= Dinosaurs of Romania =

The dinosaurs of Romania are mostly Cretaceous in age, though a series of footprints referred to Parabrontopodus mcintoshi was described from the Early Jurassic of Anina, southwestern Romania. Lowermost Cretaceous dinosaurs come from a bauxite mine in the Bihor County (northwest Romania) that has yielded thousands of disarticulated bones. Uppermost Cretaceous dinosaurs have been known from the Hațeg Basin (south Transylvania) since the end of the 19th century, mostly as bone concentrations (fossiliferous pockets); more recently, nests with dinosaur eggs, including hatchlings, have been found in Hațeg. Although separated by a gap of approximately 60 million years, the two dinosaur faunas from Romania share some common features: predominance of ornithopods, absence of large theropods (although the Maastrichtian Hațeg assemblage has several small theropods), and, in general, the small size of the individuals (see also insular dwarfism).

Dinosaurs of Romania

The discovery of dinosaur bones in a bauxite mine at Cornet-Brusturi, near Oradea (Bihor County) was made accidentally by two miners in 1978 during ore exploitation. Almost at the same time, research in the already known Uppermost Cretaceous dinosaur-bearing deposits from the Hațeg Basin were restarted by Dan Grigorescu, after an interruption of more than 60 years, since Franz Nopcsa’s work in the region.

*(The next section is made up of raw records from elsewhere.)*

-- ==== Sys2Proof/Machine/Ops.lean ====
section
/-! DEFINITION. The named operations every meaning is written over: sparse maps, registers and their fields,
Mainplate memory, little-endian bytes, raising a fault, answering a command. -/
namespace Sys2Proof.Machine

/-! ### Sparse maps in canonical form -/

/-- The value listed for a key of a rising list. -/
def kvFind {α : Type} (k : Nat) : List (Nat × α) → Option α
  | [] => none
  | (j, v) :: t => if k = j then some v else if k < j then none else kvFind k t

/-- A rising list without a key. -/
def kvErase {α : Type} (k : Nat) : List (Nat × α) → List (Nat × α)
  | [] => []
  | (j, v) :: t => if k = j then kvErase k t else (j, v) :: kvErase k t

/-- A rising list with a key set to a value, or without the key when the value is the default. -/
def kvInsert {α : Type} [DecidableEq α] (d : α) (k : Nat) (v : α) : List (Nat × α) → List (Nat × α)
  | [] => if v = d then [] else [(k, v)]
  | (j, w) :: t =>
    if k < j then (if v = d then (j, w) :: t else (k, v) :: (j, w) :: t)
    else if k = j then (if v = d then kvErase k t else (k, v) :: t)
    else (j, w) :: kvInsert d k v t

/-- Canonical form: keys strictly rising, above a bound, and no entry equal to its default. -/
def kvWfFrom {α : Type} [DecidableEq α] (d : Nat → α) : Option Nat → List (Nat × α) → Bool
  | _, [] => true
  | lo, (j, v) :: t =>
    (match lo with | none => true | some b => decide (b < j)) && decide (v ≠ d j) && kvWfFrom d (some j) t

/-- Canonical form of a whole list. -/
def kvWf {α : Type} [DecidableEq α] (d : Nat → α) (l : List (Nat × α)) : Bool := kvWfFrom d none l

/-! ### Registers -/

/-- Whether a host address is a word of a register of the row. -/
def RegRow.holds (r : RegRow) (a : Nat) : Bool :=
  let o := a - r.base
  let i := o / r.s1
  let p := o % r.s1
  let j := p / r.s2
  let q := p % r.s2
  decide (r.base ≤ a) && decide (i < r.n1) && decide (j < r.n2) && decide (q < 4 * r.words) && decide (q % 4 = 0)

/-- The row of a host address in a list of rows. -/
def findRow (a : Nat) : List RegRow → Option RegRow
  | [] => none
  | r :: t => if r.holds a then some r else findRow a t

/-- The reset value of the word at a host address. -/
def regReset (a : Nat) : Word :=
  match findRow a resetRows with
  | some r => BitVec.ofNat 32 r.reset
  | none => 0#32

/-- The word a register holds. -/
def State.rd (s : State) (a : Nat) : Word := (kvFind a s.regs).getD (regReset a)

/-- Set the word of a register. -/
def State.wr (s : State) (a : Nat) (v : Word) : State := { s with regs := kvInsert (regReset a) a v s.regs }

/-- A register word as a number. -/
def State.rdN (s : State) (a : Nat) : Nat := (s.rd a).toNat

/-- Set a register word from a number, taken modulo 2^32. -/
def State.wrN (s : State) (a v : Nat) : State := s.wr a (BitVec.ofNat 32 v)

/-- A word with bits [lo+len-1:lo] replaced by a value. -/
def setBits (w : Nat) (lo len v : Nat) : Nat :=
  w - ((w >>> lo) % 2 ^ len) * 2 ^ lo + (v % 2 ^ len) * 2 ^ lo

/-- The value of a field. -/
def State.get (s : State) (f : Fld) : Nat := ((s.rd f.addr).toNat >>> f.lo) % 2 ^ f.len

/-- Set a field, the value taken modulo its width. -/
def State.put (s : State) (f : Fld) (v : Nat) : State :=
  s.wr f.addr (BitVec.ofNat 32 (setBits (s.rd f.addr).toNat f.lo f.len v))

/-- A signed field's value. -/
def State.geti (s : State) (f : Fld) : Int :=
  let v := s.get f
  if v < 2 ^ (f.len - 1) then (v : Int) else (v : Int) - (2 : Int) ^ f.len

/-- Two's complement of a number in a width. -/
def twos (w : Nat) (v : Int) : Nat := (v % (2 : Int) ^ w).toNat

/-- A number cut to a signed range of a width. -/
def satI (w : Nat) (v : Int) : Int :=
  if v < -((2 : Int) ^ (w - 1)) then -((2 : Int) ^ (w - 1))
  else if v > (2 : Int) ^ (w - 1) - 1 then (2 : Int) ^ (w - 1) - 1 else v

/-- Set a signed field. -/
def State.puti (s : State) (f : Fld) (v : Int) : State := s.put f (twos f.len v)

/-- Set a field to a value cut at the field's largest value ("saturating"). -/
def State.putSat (s : State) (f : Fld) (v : Nat) : State := s.put f (min v (2 ^ f.len - 1))

/-- Count in a saturating field. -/
def State.incBy (s : State) (f : Fld) (n : Nat) : State := s.putSat f (s.get f + n)

/-- Count one in a saturating field. -/
def State.inc (s : State) (f : Fld) : State := s.incBy f 1

/-- Raise a field to a value if the value is larger. -/
def State.raiseTo (s : State) (f : Fld) (v : Nat) : State := if s.get f < v then s.putSat f v else s

/-- Set a one-bit field, as an event does. -/
def State.set1 (s : State) (f : Fld) : State := s.put f 1

/-- Clear a field. -/
def State.clr (s : State) (f : Fld) : State := s.put f 0

/-- Set a one-bit field from a truth value. -/
def State.putB (s : State) (f : Fld) (b : Bool) : State := s.put f (if b then 1 else 0)
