/-- FRAME_ARRIVAL (R12, R13, R75, R79): a lane that works receives its frame; one with a bad CRC or a wrong beat number gives no
sample. The registers show the owner's frame. -/
def execFrameArrival (lane : Fin 2) (f : Frame) (s : State) : Out :=
  if s.lanesWork && s.laneRuns lane then
    let good := f.crcOk && f.beat == s.now % 65536
    let t := s.updSns (fun x => { x with
      gotA := if lane.val = 0 then some good else x.gotA
      gotB := if lane.val = 1 then some good else x.gotB })
    if good then
      let g := s.dialFrame f
      let t := t.updSns (fun x => { x with
        frame := g
        ovlMask := (List.range 128).foldl (fun m n => if s.isOver f n then natBit m n true else m) 0 })
      if lane.val = s.servingLane then
        let t := (t.puti SNS_DIAL_T_TEMP f.dialT).ringFrame g
        .next (forUpTo 128 (fun n u =>
          let u := u.putB (SNS_CH_STAT_INVALID n) (!g.valid.testBit n)
          when (s.isOver f n) (fun v => v.overload n) u) t)
      else .next t
    else
      let t := t.updSns (fun x => { x with
        badA := if lane.val = 0 then (s.now :: x.badA).take 17 else x.badA
        badB := if lane.val = 1 then (s.now :: x.badB).take 17 else x.badB })
      .next (t.raise 0x3001 NOTE (t.srcLane lane) lane 0)
  else .next s

/-- Whether a lane's frame of the beat is good; a beat whose frame no row reports has the last good frame's samples
again (log entry 12). -/
def State.frameGood (s : State) (lane : Nat) : Bool :=
  s.laneRuns lane && (if lane = 0 then s.sns.gotA else s.sns.gotB).getD true

/-- What the beat's frames mean for the lanes (R13, R61, R62, R98): a bad frame on one lane is a late beat counted
under R63; a bad frame on both is not, and the beat is registered with the previous increments (SUBST_BEAT). A bad frame of the
only running lane is a counted late beat whose increments are repeated too, without 0x2005 (DESIGN CHOICE, log entry 131). A beat
in which no good frame came counts toward 0x3012. -/
def State.judgeFrames (s : State) : State :=
  let a := s.frameGood 0
  let b := s.frameGood 1
  let badA := s.laneRuns 0 && !a
  let badB := s.laneRuns 1 && !b
  let t := s.updSns (fun x => { x with
    gotA := none
    gotB := none
    common := !a && !b
    lost := if x.gotA == some true || x.gotB == some true then 0 else x.lost + 1
    lostHeld := !(x.gotA == some true || x.gotB == some true) && x.lostHeld })
  let t :=
    if badA && badB then
      let t := (t.lateBeat 0 false).lateBeat 1 false
      let t := (t.raise 0x2005 NOTE (t.srcLane 0) 0 0).raise 0x2005 NOTE (t.srcLane 1) 1 0
      t.inc ESC_LATE_STATE_COMMON_CNT
    else when badB (fun u => u.lateBeat 1 true) (when badA (fun u => u.lateBeat 0 true) t)
  when (!a && !b) (fun u => u.legalLog 0x0D 0 u.now) t

/-! ### Trim and dual-range channels -/

/-- The trim of a modulator at a gain. -/
def State.trimOf (s : State) (k g : Nat) : Int × Int × Nat := nth s.sns.trims (0, 16777216, 0) (6 * k + g)

/-- A direct sample less its modulator's offset, times its gain (R82), to the nearest code, halves to even: the rule gives no rounding
(DESIGN CHOICE, log entry 155). -/
def State.trim (s : State) (k g : Nat) (code : Int) : Int :=
  let t := s.trimOf k g
  roundEven ((256 * code - t.1) * t.2.1) (256 * 16777216)

/-- The weight of the high-gain sample in 2^-16 (R84): 0.2 F and 0.8 F are compared exactly; with RANGE set the weight is 0 whatever
|x| is (DESIGN CHOICE, log entry 132). -/
def dualWeight (x : Int) (above held : Bool) : Int :=
  let a := (x.natAbs : Int)
  if held || above then 0
  else if 10 * a ≤ 2 * fullScale then 65536
  else if 10 * a ≥ 8 * fullScale then 0
  else (8 * fullScale - 10 * a) * 65536 / (6 * fullScale)

/-- The cross-fade of R84. -/
def crossFade (sHi x w : Int) : Int := roundEven (w * sHi + (65536 - w) * x) 65536

/-- The overlap band of R84 and R85. -/
def inOverlap (x : Int) : Bool :=
  decide (10 * (x.natAbs : Int) > 2 * fullScale) && decide (10 * (x.natAbs : Int) < 8 * fullScale)

/-- The match of a pair in 0.1 ppm (R85). -/
def matchOf (h : List (Int × Nat)) : Int :=
  let xx : Int := sumN (h.map (·.2))
  if xx = 0 then 0 else roundEven ((sumI (h.map (·.1)) - xx) * 10000000) xx

/-- The gain code of the high member of a dual-range pair (R83). -/
def highGain (g : Nat) : Nat := g + 4

/-- A dual-range channel's output of the beat and its match (R84, R85). An output beyond 28 bits is kept as it is (DESIGN CHOICE, log
entry 132). -/
def State.dualChannel (s : State) (n : Nat) : State :=
  let g := s.get (SNS_CH_MAP_GAIN n)
  let j := s.slotOf n
  let f := s.sns.frame
  let x := 16 * s.trim (s.get (SNS_CH_MAP_MOD_A n)) g (nth f.prim 0 n)
  let sHi := s.trim (s.get (SNS_CH_MAP_MOD_B n)) (highGain g) (nth f.comp 0 j)
  let above := f.range.testBit j
  let t :=
    if inOverlap x && !above then
      let t := s.updSns (fun y => { y with hist := upd y.hist j (fun h => (sHi * x, (x * x).toNat) :: h.take 39999) })
      let m := matchOf (nth t.sns.hist [] j)
      let t := t.puti (SNS_CH_CAL_MATCH n) (satI 16 m)
      if m.natAbs > 5000 ∧ !t.isSet (SNS_CH_STAT_MATCH_DEG n) then
        let t := t.updSns (fun y => { y with swung := natBit y.swung j false })
        (t.set1 (SNS_CH_STAT_MATCH_DEG n)).raise 0x300F DEGRADE (t.srcLane t.owner) n (twos 32 m)
      else if t.isSet (SNS_CH_STAT_MATCH_DEG n) ∧ t.sns.swung.testBit j ∧ m.natAbs < 2500 then
        t.clr (SNS_CH_STAT_MATCH_DEG n)
      else t
    else s
  let w := dualWeight x above (t.isSet (SNS_CH_STAT_MATCH_DEG n))
  t.updSns (fun y => { y with val := upd y.val n (fun _ => crossFade sHi x w) })

/-- The trimmed sample of a channel (R82), to the nearest code as `State.trim` (log entry 155). -/
def State.intakeChannel (s : State) (n : Nat) : State :=
  let c := nth s.sns.frame.prim 0 n
  let src := s.chSrc n
  if src = 2 then s.dualChannel n
  else
    let v :=
      if src = 1 then s.trim (s.get (SNS_CH_MAP_MOD_A n)) (s.get (SNS_CH_MAP_GAIN n)) c
      else if src = 3 then roundEven (256 * c - s.geti (SNS_CH_TRIM_OFFSET n)) 256
      else 0
    s.updSns (fun y => { y with val := upd y.val n (fun _ => v) })

/-- The VALID bit of a channel as the beat uses it: mapped, not stuck, its clock good, not under R91 (R98). -/
def State.chValid (s : State) (n : Nat) : Bool := s.dialValid s.sns.frame n

/-- Intake and correction of the beat (pallets 0 to 2). -/
def State.intake (s : State) : State :=
  let t := s.judgeFrames
  if t.sns.common then t
  else
    let t := forUpTo 128 (fun n u => u.intakeChannel n) t
    t.updSns (fun y => { y with
      ok := (List.range 128).foldl (fun m n => if t.chValid n then natBit m n true else m) 0 })
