/-- The balance of an account in MQ (R155). -/
def State.balance (s : State) (a : Nat) : Int :=
  ((s.acct a).added : Int) - (nth s.lgl.consumed 0 a : Nat) - (s.acct a).cleared

/-- The registers of an account, and the states of R156. A fall below LOW and a fall to 0 are logged once; an account
leaves EXHAUSTED when the balance is positive. -/
def State.showAcct (s : State) (a : Nat) : State :=
  let b := s.balance a
  let k := (s.acct a).k
  let old := s.get (TOK_ACCT_STAT_STATE a)
  let new := if b ≤ 0 then 2 else if b < (s.rdN (A_TOK_ACCT_LOW a) : Int) * mq then 1 else 0
  let t := (s.wr128 (A_TOK_ACCT_BAL a) (twos 128 b)).put (TOK_ACCT_STAT_STATE a) new
  let t := (t.put (TOK_ACCT_STAT_KEPT a) k.length).put (TOK_ACCT_FLOOR_FLOOR a)
    (if k.length = 256 then k.headD 0 else 0)
  let t := when (decide (old = 0) && decide (new ≥ 1)) (fun u => u.legalLog 0x16 a (twos 64 (b / mq))) t
  when (decide (old < 2) && decide (new = 2))
    (fun u => (u.legalLog 0x17 a (twos 64 (b / mq))).raise 0x4018 NOTE u.srcOwner a 0) t

/-! ### The legal display -/

/-- Show legal content until a beat; TOK.KEYPAD.MODE is 4 while something is shown (R132). -/
def State.showFor (s : State) (v : LegalShow) (sec : Nat) : State :=
  (s.updLgl (fun x => { x with showing := v, showEnd := s.now + sec * secBeats, showNext := none })).put TOK_KEYPAD_MODE 4

/-- `# # 0 #` and LGL_SHOW_ID (R132). -/
def State.showId (s : State) : State := s.showFor .fwId 10

/-- LEGAL_SHOW_STEP (R132): a 10 s interval has ended: the checksum follows the identifier, what a test token asked for follows its
result, else the legal content that stood before returns. -/
def execLegalShowStep (s : State) : Out :=
  if s.lgl.showing = .reading ∨ s.now < s.lgl.showEnd then .next s
  else if s.lgl.showing = .fwId then .next (s.showFor .fwSum 10)
  else match s.lgl.showNext with
    | some v => .next (s.showFor v 10)
    | none => .next ((s.updLgl (fun x => { x with showing := .reading })).put TOK_KEYPAD_MODE 0)

/-! ### Tokens -/

/-- The number a list of decimal digits spells. -/
def digitsVal (ds : List Nat) : Nat := ds.foldl (fun v d => 10 * v + d) 0

/-- Decryption of R151: rounds j = 3, 2, 1, 0 take (L, R) to (R xor F_j(L), L). -/
def tokenDecrypt (key n : Nat) : Nat :=
  let step (p : Nat × Nat) (j : Nat) : Nat × Nat := (p.2 ^^^ (tokenF key j p.1 % 2 ^ 32), p.1)
  let r := [3, 2, 1, 0].foldl step (n / 2 ^ 32 % 2 ^ 32, n % 2 ^ 32)
  r.1 * 2 ^ 32 + r.2

/-- The CRC-16 of R152 over bytes 7 to 2 of a plaintext, most significant byte first. -/
def tokenCrc (p : Nat) : Nat := crc16 ((List.range 6).map (fun i => BitVec.ofNat 8 (p / 2 ^ (56 - 8 * i))))

/-- Fields of a plaintext (R152). -/
def tokClass (p : Nat) : Nat := p / 2 ^ 62 % 4
def tokSub (p : Nat) : Nat := p / 2 ^ 58 % 16
def tokTid (p : Nat) : Nat := p / 2 ^ 34 % 2 ^ 24
def tokAmount (p : Nat) : Nat := p / 2 ^ 16 % 2 ^ 16 * 10 ^ (p / 2 ^ 32 % 4)

/-- Whether a CLASS and SUBCLASS are defined (R152). -/
def tokDefined (cls sub : Nat) : Bool :=
  (cls == 0 && sub == 0) || (cls == 1 && decide (sub ≤ 2)) || (cls == 2 && decide (sub ≤ 1))

/-- Whether the key store performs the decryption under an account's token key, for the owner's legal core (R377, R379). -/
def State.tokKeyOk (s : State) (a : Nat) : Bool := s.jewelOk (13 + a) opAES_ENC (3 * s.owner + 2) 0

/-- Results of R153. -/
def tokACCEPTED : Nat := 0
def tokFORMAT : Nat := 1
def tokACCOUNT : Nat := 2
def tokCRC : Nat := 3
def tokCLASS : Nat := 4
def tokUSED : Nat := 5
def tokTOO_OLD : Nat := 6
def tokNOT_YET : Nat := 7
def tokOVER_MAX : Nat := 8
def tokBUSY : Nat := 9

/-- The checks of R153 in their order, on a number of 20 digits: the result code and the plaintext where the CRC is
right. The identifiers of tokens before their commit point count as kept (06_legal.md, first corner case). -/
def State.judgeToken (s : State) (a : Nat) (n : Nat) : Nat × Option Nat :=
  if n ≥ 2 ^ 64 then (tokFORMAT, none)
  else if a ≥ 16 ∨ s.acctMode a = 0 then (tokACCOUNT, none)
  else
    let p := tokenDecrypt (s.jewelVal (13 + a)) n
    if !s.tokKeyOk a || tokenCrc p ≠ p % 2 ^ 16 then (tokCRC, none)
    else
      let tid := tokTid p
      let k := (s.acct a).k
      let wallMin := s.wall / 60
      let r :=
        if !tokDefined (tokClass p) (tokSub p) then tokCLASS
        else if k.contains tid || s.lgl.tok.any (fun x => x.acct == a && x.tid == tid) then tokUSED
        else if decide (k.length = 256) && decide (tid < k.headD 0) then tokTOO_OLD
        else if s.isSet LGL_CHRONO_WALL_VALID && decide (wallMin + 1440 < s.rdN A_TOK_BASE + tid) then tokNOT_YET
        else if decide (tokClass p = 0) &&
            decide (s.balance a + (tokAmount p : Int) * mq > (s.rdN (A_TOK_ACCT_MAX a) : Int) * mq) then tokOVER_MAX
        else if s.lgl.tok.any (fun x => x.acct == a) then tokBUSY
        else tokACCEPTED
      (r, some p)
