-- ==== Sys2Proof/Machine/Reader.lean ====
section
/-! DEFINITION. Card reader and crown tag of 14_contactless.md: polling and ISO-DEP (R296 to R298), the tag's states and crown
commands (R301 to R303, R305), its memory (R306 to R308), the installer record, the fault mirror (R309, R310), and the commands
0x0A01 to 0x0A03 and 0x0A05 to 0x0A09. -/
namespace Sys2Proof.Machine

def State.updNfc (s : State) (f : NfcSt → NfcSt) : State := { s with nfc := f s.nfc }

/-! ### The reader -/

/-- RD_CARD.STATE: 0 off, 1 polling, 2 card selected, 3 ISO-DEP active, 4 exchange running. -/
def State.rdState (s : State) : Nat := s.get NFC_RD_CARD_STATE

/-- A card is no longer selected. -/
def State.cardGone (s : State) : State :=
  let t := (s.wrN A_NFC_RD_CARD 0).wr128 A_NFC_RD_UID 0
  (t.put NFC_RD_CARD_STATE (if s.isSet NFC_RD_CFG_EN ∧ s.running ∧ !s.nfc.stopped then 1 else 0)).updNfc
    (fun x => { x with misses := 0 })

/-- An exchange ends by an error (R298): TIMEOUT, counted, 0x9002 at most once per minute. -/
def State.exchangeError (s : State) : State :=
  match s.nfc.ex with
  | some e =>
    let t := (s.replyTo e.cmd.port e.cmd.seq stTIMEOUT 0).updNfc (fun x => { x with ex := none })
    let t := (t.inc NFC_RD_COUNT_ERRORS).set1 NFC_EVENTS_CARD_ERROR
    let t := if t.rdState = 4 then t.put NFC_RD_CARD_STATE 3 else t
    t.raiseLimited 0x9002 (60 * secBeats) 0x9002 NOTE srcCase 0 0
  | none => s

/-- FSDI and FSD of ISO/IEC 14443-4 (R298): 8 stands for 256 bytes, of which PCB and CRC take 3. -/
def fsdi : Nat := 8
def fsd : Nat := 256

/-- READER_POLL (R296, R297): the card that answers, if any, and whether the drive current lies within its limits; 0x9001 after
3 polls outside them. -/
def execReaderPoll (card : Option CardObs) (driveOk : Bool) (s : State) : Out :=
  if s.running ∧ s.isSet NFC_RD_CFG_EN ∧ !s.nfc.stopped ∧ s.rdState ≤ 1 ∧ !s.bitOf CLK_STATUS_LOST 9 ∧
      s.nfc.pollBeat + 40 * s.get NFC_RD_CFG_PERIOD ≤ s.now then
    let bad := if driveOk then 0 else s.nfc.drive + 1
    let t := (s.put NFC_RD_CARD_STATE 1).updNfc (fun x => { x with pollBeat := s.now, drive := bad })
    if 3 ≤ bad then
      .next (((t.updNfc (fun x => { x with stopped := true })).put NFC_RD_CARD_STATE 0).raise 0x9001 DEGRADE srcCase 0 0)
    else match card with
      | none => .next t
      | some c =>
        if c.uid = s.nfc.uid then .next t
        else
          let iso := c.sak.testBit 5
          let t := (t.put NFC_RD_CARD_ATQA c.atqa).put NFC_RD_CARD_SAK c.sak
          let t := (t.put NFC_RD_CARD_STATE (if iso then 3 else 2)).put NFC_RD_CARD_RATE
            (if iso then min c.rate (s.get NFC_RD_CFG_MAX_RATE) else 0)
          let t := if iso then t.updNfc (fun x => { x with rats := 0x10 * fsdi }) else t
          let t := (t.putB NFC_RD_CARD_ISO_DEP iso).set1 NFC_RD_CARD_PRESENT
          let t := t.wr128 A_NFC_RD_UID (ofLe (padTo 10 c.uid) + 2 ^ 80 * min 15 c.uid.length)
          let t := (t.inc NFC_RD_COUNT_CARDS).set1 NFC_EVENTS_CARD
          .next (t.updNfc (fun x => { x with
            misses := 0, checkBeat := s.now, fwt := min c.fwt 197960, fsc := c.fsc, blockNo := 0 }))
  else .next s

/-- CARD_PRESENCE_CHECK (R297): every 100 ms; 3 misses remove the card. -/
def execCardPresenceCheck (answered : Bool) (s : State) : Out :=
  if s.isSet NFC_RD_CARD_PRESENT ∧ s.rdState ≠ 4 ∧ s.nfc.checkBeat + 4000 ≤ s.now then
    let n := if answered then 0 else s.nfc.misses + 1
    let t := s.updNfc (fun x => { x with misses := n, checkBeat := s.now })
    .next (if 3 ≤ n then t.cardGone.set1 NFC_EVENTS_CARD_REMOVED else t)
  else .next s

/-- Bytes of an APDU that one I-block carries: the card's frame size without PCB and CRC. -/
def State.chunkLen (s : State) : Nat := max 1 (s.nfc.fsc - 3)

/-- Send the next I-block of an exchange (R298). -/
def State.sendChunk (s : State) (e : IsoEx) : State :=
  s.updNfc (fun x => { x with ex := some { e with
    chunk := e.rest.take s.chunkLen, rest := e.rest.drop s.chunkLen, naks := 0, rnak := false, sent := false, deadline := s.now + x.fwt } })

/-- The I-block that waits is sent, with the command set of a beat or by the new owner (R300); its frame waiting time begins. -/
def State.isoSend (s : State) : State :=
  match s.nfc.ex with
  | some e => if e.sent then s else s.updNfc (fun x => { x with ex := some { e with sent := true, deadline := s.now + x.fwt } })
  | none => s

/-- Whether a card's block fits FSD (R298). -/
def IsoBlock.fits : IsoBlock → Bool
  | .info _ _ data => decide (data.length + 3 ≤ fsd)
  | _ => true

/-- ISO_DEP_BLOCK_RECEIVED (R298): chaining, waiting-time extensions, the end of the response APDU. A block longer than FSD is none, nor is
one before the Obrik's own block has left. -/
def execIsoDepBlockReceived (b : IsoBlock) (s : State) : Out :=
  match s.nfc.ex with
  | none => .next s
  | some e =>
    if !e.sent ∨ !b.fits then .next s else
    let no := s.nfc.blockNo
    let flip (u : State) : State := u.updNfc (fun x => { x with blockNo := 1 - x.blockNo })
    let again (u : State) : State := u.updNfc (fun x => { x with ex := some { e with rnak := false, deadline := s.now + x.fwt } })
    match b with
    | .ack n => .next (if n = no ∧ e.rest ≠ [] then (flip s).sendChunk e else again s)
    | .nak _ => .next (again s)
    | .wtx m => .next (s.updNfc (fun x => { x with ex := some { e with rnak := false, deadline := s.now + min 197960 (x.fwt * max 1 m) } }))
    | .info n more data =>
      if n ≠ no then .next (again s)
      else
        let got := e.got ++ data
        if more then
          .next ((flip s).updNfc (fun x => { x with ex := some { e with got := got, naks := 0, rnak := false, deadline := s.now + x.fwt } }))
        else
          let t := ((flip s).laneWrite e.addr got).replyTo e.cmd.port e.cmd.seq stOK got.length
          .next ((t.put NFC_RD_CARD_STATE 3).updNfc (fun x => { x with ex := none, checkBeat := s.now }))

/-- ISO_DEP_TIMEOUT (R298): no answer within the frame waiting time; two R(NAK), then TIMEOUT. -/
def execIsoDepTimeout (s : State) : Out :=
  match s.nfc.ex with
  | some e =>
    if e.deadline ≤ s.now then
      if e.naks < 2 then
        .next (s.updNfc (fun x => { x with ex := some { e with naks := e.naks + 1, rnak := true, deadline := s.now + x.fwt } }))
      else .next s.exchangeError
    else .next s
  | none => .next s

/-- After a takeover (R300): an I-block that was sent and is not answered is followed by R(NAK) with its block number; one not yet sent is
sent. -/
def State.isoReplay (s : State) : State :=
  match s.nfc.ex with
  | some e =>
    if e.sent then s.updNfc (fun x => { x with ex := some { e with rnak := true, deadline := s.now + x.fwt } }) else s.isoSend
  | none => s

/-! ### The tag's memory -/

def State.tagState (s : State) : Nat := s.get NFC_TAG_STATE_STATE

/-- The cell of a block or counter as stored. -/
def State.cell0 (s : State) (k : Nat) : TagCell := (kvFind k s.nfc.cells).getD {}
def State.setCell (s : State) (k : Nat) (c : TagCell) : State :=
  s.updNfc (fun x => { x with cells := kvInsert ({} : TagCell) k c x.cells })

/-- No beats count: the module is without supply or before its first beat, while the tag runs on its own (R301). -/
def State.noBeats (s : State) : Bool := s.pwr.off || s.esc.gen != 2

/-- Sequence number a is newer than b (R307). -/
def newerSeq (a b : Nat) : Bool := let d := (a + 65536 - b) % 65536; decide (1 ≤ d) && decide (d ≤ 32767)

/-- The winning copy (R307): sequence number and data; none when neither is valid. -/
def TagCell.winner (c : TagCell) : Option (Nat × Nat) :=
  match c.pOk, c.bOk with
  | true, true => if newerSeq c.bSeq c.pSeq then some (c.bSeq, c.bData) else some (c.pSeq, c.pData)
  | true, false => some (c.pSeq, c.pData)
  | false, true => some (c.bSeq, c.bData)
  | false, false => none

The Berriasian bauxite deposits at Cornet have yielded approximately 10,000 bones and bone fragments, mainly from ornithopod dinosaurs and rarer pterosaurs. The region was located to the east of the Piemont-Liguria Ocean, and during the Early Cretaceous formed an archipelago of coral and volcanic islands, not too dissimilar to today's Indonesia or the Caribbean. As the Apulian Plate moved northwest towards the end of the Cretaceous and the beginning of the uplift of the Alpide belt, the offshore Hațeg Island was formed at the rim of the shrinking Tethys Ocean.

Among the species that lived here are: Zalmoxes, Telmatosaurus, Balaur, Rhabdodon, Magyarosaurus and Struthiosaurus. Other prehistoric creatures that lived among them, without being dinosaurs are: Allodaposuchus and Hatzegopteryx.